待ってた、とか、嬉しい、とか、かっこいい、とか、ユニゾンの音だ!とか、ああ、始まっちゃったな、とか・・・
何というか、自分の中に溜めこまれてた感情が一気に掬い上げられて、飛び立っていった感じ。
また、斎藤さんがめちゃくちゃ良い笑顔なんですよ!
この日はほぼ斎藤さんの正面。
前の列が背の高い男の子だったので、見えないかな、と思ってたら隙間から三人ともちゃんと見えて、
でもせっかくなので斎藤さんばっかり見てました(笑)。

♪リニアブルーを聴きながら は、
上から細いラインの照明が輪のように三人を取り囲んだのがとても印象に残りました。
なんかね、宇宙船の中みたいだな、って思った。
武道館の形状もあるのかもしれないけど・・・
全体的に、この日のライブのイメージって、私的には宇宙旅行だった。
宇宙船ユニゾン号。
あるいは、ユニゾン版銀河鉄道の夜?
宇宙関係の歌詞がふっと耳に引っかかったり、
天井や二階席に当たる照明が星みたいに見えたり、
下からのライトで天井に映った、照明を吊り下げるワイヤーの影が星座みたいに見えたり。

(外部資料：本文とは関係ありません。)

-- ==== Sys2Proof/WellFormed.lean ====
section
/-! DEFINITION. What is well formed: an instruction (no field to check, 30_encoding.md R84) and a Host access
(20_memory.md R50, R53). -/

namespace Sys2Proof

/-- Every instruction is well formed: no command word carries an operand (30_encoding.md R84). -/
def Instr.wf : Instr → Bool
  | .nop => true
  | .init => true
  | .encrypt => true
  | .decrypt => true

/-- A well-formed access is a legal one (20_memory.md R53). -/
def Machine.Access.wf (a : Machine.Access) : Bool := a.legal

/-- A well-formed host access by absolute address: inside the window at `base` and legal there (20_memory.md R50, R53). -/
def Machine.addressWf (base addr bytes : Nat) : Bool :=
  match Machine.windowOffset base addr with
  | some off => (Machine.Access.read off bytes).legal
  | none => false

end Sys2Proof
end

もともと、ユニゾンのアルバムやライブって、私にとっては彼らの世界を旅するような気持になるのだけど、
今回は、自分で旅するというよりも、彼らに引率してもらってる気持になりました(笑)。
1曲1曲が、立ち寄る星のようであったり、近づいて遠ざかる銀河のようであったり・・・
一人じゃ行けないもの凄く遠くの宇宙まで連れて行ってもらって、でも、ちゃんと元の場所に戻してくれた。
終演後、外に出たら正面に上弦の月がありました。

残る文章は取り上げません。